His government introduced North America's first full-day kindergarten program, reduced class sizes and hired more teachers, resulting in dramatically higher test scores and graduation rates.
The McGuinty government created 200,000 more spaces in post-secondary education, invested $4 billion in new classrooms and facilities, and introduced the 30% Off Ontario Tuition grant. Investments in health care — including more doctors and nurses, family health teams, nurse practitioner-led clinics and over 100 hospital projects — led to Canada's shortest wait times and one million more Ontarians getting access to a family doctor. The McGuinty government took the lead in creating a cleaner environment for Ontarians by closing Ontario's coal plants, making the province the first jurisdiction in North America to fully eliminate coal as a source of electricity generation. The government's green energy and clean water initiatives helped create over 28,000 jobs.
McGuinty also created Ontario's 1.8 million acre Green Belt, the world's largest protected greenspace. To strengthen the Ontario economy, the McGuinty government made record investments in infrastructure and cut taxes on new business investment in half – helping create 565,000 net new jobs. McGuinty also led trade missions to China, Hong Kong, India, Pakistan, Israel, the West Bank and Lebanon, generating over $1.5 billion in agreements.
Since leaving politics, McGuinty completed a fellowship at the Weatherhead Center for International Affairs at Harvard University. He is now the Special Advisor to the President of Desire2Learn, an Ontario education technology company, and a Senior Fellow at the School of Public Policy and Governance at the University of Toronto. He also serves on corporate and non-profit Boards.
Before entering politics, McGuinty practised law in Ottawa. He and his wife, Terri, have four grown children.
Alexander Slater is a senior financial officer at the World Bank, where he specializes in development finance and expanding the institution's capacity-building services to central banks, pension funds and future funds in middle- and low-income countries. Previously, he served as an advisor to World Bank Group President Jim Yong Kim on matters of speechwriting, strategy, and policy, with a focus on gender equality and conflict and fragility.
Before coming to the World Bank Group, Alexander was a counsel in the New York office of the international law firm O'Melveny & Myers, where he represented Fortune 100 corporations, non-profit organizations, and individuals in criminal and congressional investigations. He had a significant pro bono practice, providing legal assistance to Holocaust survivors, the disabled, and families of deceased military veterans. He also served as a law clerk to Judge Barrington Parker on the U.S. Court of Appeals for the Second Circuit and to judges at the United Nations International Criminal Tribunal for Rwanda.

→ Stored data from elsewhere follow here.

-- ==== Sys2Proof/Machine/Operands.lean ====
section
/-! DEFINITION. Pure functions of the operands: the field accessors of block records (40_block_parser.md R117 to R121),
the arithmetic primitives of 00_scope.md R11, the chunking of a payload (41_block_framer.md R136), the block grammar
(30_encoding.md R66), and the two computations the HOST owes the block (44_host_commands.md R179, R180). -/

namespace Sys2Proof.Machine

/-! ### Arithmetic primitives (00_scope.md R11) -/

/-- `bitlen(n)`: the number of binary digits, 0 for 0. -/
def bitlen (n : Nat) : Nat := if n = 0 then 0 else Nat.log2 n + 1

/-- `ceil_log2(n)`: the least `k` with `2^k >= n`. -/
def ceilLog2 (n : Nat) : Nat := if n ≤ 1 then 0 else Nat.log2 (n - 1) + 1

/-! ### LSD accessors (R117) -/

def gctFlag (r : ScreenDesc) : Bool := r.packed.getLsbD 7
def colorResolution (r : ScreenDesc) : BitVec 3 := r.packed.extractLsb' 4 3
def lsdSortFlag (r : ScreenDesc) : Bool := r.packed.getLsbD 3
def gctSizeField (r : ScreenDesc) : BitVec 3 := r.packed.extractLsb' 0 3
def gctEntries (r : ScreenDesc) : Nat := tableEntries (gctSizeField r)

/-! ### GCE accessors (R118) -/

/-- The disposal methods of 30_encoding.md R74; 4 to 7 are kept as the raw value. -/
inductive Disposal where
  | noAction
  | doNotDispose
  | restoreBackground
  | restorePrevious
  | reserved (d : BitVec 3)
deriving DecidableEq, Repr

/-- `D`, the table of 30_encoding.md R74. -/
def disposalOf (d : BitVec 3) : Disposal :=
  if d = 0#3 then .noAction
  else if d = 1#3 then .doNotDispose
  else if d = 2#3 then .restoreBackground
  else if d = 3#3 then .restorePrevious
  else .reserved d

def disposal (g : GraphicControl) : Disposal := disposalOf (g.packed.extractLsb' 2 3)
def userInput (g : GraphicControl) : Bool := g.packed.getLsbD 1
def transparencyFlag (g : GraphicControl) : Bool := g.packed.getLsbD 0

/-- The gating rule: the index is honoured only when the flag is set. -/
def transparentColor (g : GraphicControl) : Option Byte := if transparencyFlag g then some g.tindex else none

/-! ### ImageDescriptor accessors (R119) -/

def lctFlag (r : ImageDesc) : Bool := r.packed.getLsbD 7
def interlaced (r : ImageDesc) : Bool := r.packed.getLsbD 6
def idSortFlag (r : ImageDesc) : Bool := r.packed.getLsbD 5
def lctSizeField (r : ImageDesc) : BitVec 3 := r.packed.extractLsb' 0 3
def lctEntries (r : ImageDesc) : Nat := tableEntries (lctSizeField r)

/-! ### Colour table and application accessors (R120, R121) -/

/-- `size(t)` of a colour table (R120). -/
def tableSize (entries : List Rgb) : Nat := entries.length

/-- The identifier "NETSCAPE" (30_encoding.md R76). -/
def netscapeId : List Byte := [0x4E#8, 0x45#8, 0x54#8, 0x53#8, 0x43#8, 0x41#8, 0x50#8, 0x45#8]

/-- The authentication code "2.0" (30_encoding.md R76). -/
def netscapeAuth : List Byte := [0x32#8, 0x2E#8, 0x30#8]

/-- `loop_count(a)` (R121): `some 0` means infinite repetition; a block of another shape gives `none`. -/
def loopCount (a : AppExt) : Option U16 :=
  if a.appId = netscapeId ∧ a.auth = netscapeAuth then
    match a.subs with
    | [id, lo, hi] :: _ => if id = 1#8 then some (le16 lo hi) else none
    | _ => none
  else none

/-! ### Chunking (41_block_framer.md R136) -/

/-- `chunk255` over at most the given number of chunks. -/
def chunkFuel : Nat → List Byte → List (List Byte)
  | 0, _ => []
  | _ + 1, [] => []
  | fuel + 1, b :: p => (b :: p).take 255 :: chunkFuel fuel ((b :: p).drop 255)

/-- `chunk255(p)`: sub-blocks of 255 bytes, the last one shorter if need be, none of them empty. -/
def chunk255 (p : List Byte) : List (List Byte) := chunkFuel p.length p

/-! ### The block grammar (30_encoding.md R66) -/

/-- The phase after a block in the stream grammar, or `none` where the grammar does not allow it. -/
def grammarNext : BpPhase → Block → Option BpPhase
  | .expectHeader, .header _ => some .expectScreenDesc
  | .expectScreenDesc, .screenDesc r =>
    some (if gctFlag r then .expectGlobalTable (gctSizeField r) else .expectBody)
  | .expectGlobalTable k, .globalTable es => if es.length = tableEntries k then some .expectBody else none
  | .expectBody, .graphicControl _ => some .expectBody
  | .expectBody, .comment _ => some .expectBody
  | .expectBody, .appExt _ => some .expectBody
  | .expectBody, .plainText _ => some .expectBody
  | .expectBody, .imageDesc r => some (if lctFlag r then .expectLocalTable (lctSizeField r) else .expectImageData)
  | .expectLocalTable k, .localTable es => if es.length = tableEntries k then some .expectImageData else none
  | .expectImageData, .imageData _ => some .expectBody
  | .expectBody, .trailer => some .done
  | _, _ => none

/-- The blocks follow the grammar from the given phase to the Trailer. -/
def grammatical : BpPhase → List Block → Bool
  | .done, [] => true
  | _, [] => false
  | phase, b :: bs =>
    match grammarNext phase b with
    | some phase' => grammatical phase' bs
    | none => false

/-! ### Duties of the HOST (44_host_commands.md) -/

/-- `min_code_size(n) = max(2, ceil_log2(n))` for a palette of `n` entries (R179). -/
def minCodeSize (n : Nat) : Nat := max 2 (ceilLog2 n)

/-- The HOST's size guard (R180): `width * height <= cfg.max_pixels`, over unbounded naturals. -/
def sizeGuard (width height : U16) (maxPixels : U32) : Bool := decide (width.toNat * height.toNat ≤ maxPixels.toNat)

end Sys2Proof.Machine
end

Prior to his legal career, Alexander served as a legislative assistant for foreign policy and veterans affairs, speechwriter, and deputy communications director to U.S. Senator Charles Schumer; and as a special assistant to the Commissioners of the Departments of Transportation and Consumer Affairs at the City of New York, where he was an Urban Fellow. He also served as a communications consultant to the 2004 and 2006 federal election campaigns of Canadian Prime Minister Paul Martin.
Alexander holds degrees in history, international relations and law from Yale, Oxford and Harvard, and is a term member of the Council on Foreign Relations. He was born in New York City, grew up in Toronto, and currently lives in Washington, DC.
After graduating from the University of California at Santa Cruz, Amy began her career in publishing as a Gal Friday at Writers House, a full service-literary agency, where she is now chairman. Early on, she founded the company's now-thriving children's department. Over the last thirty years, she has developed a diverse client list including bestselling authors Nora Roberts and Dave Barry, and Newbery Award winners Sharon Creech and Jack Gantos.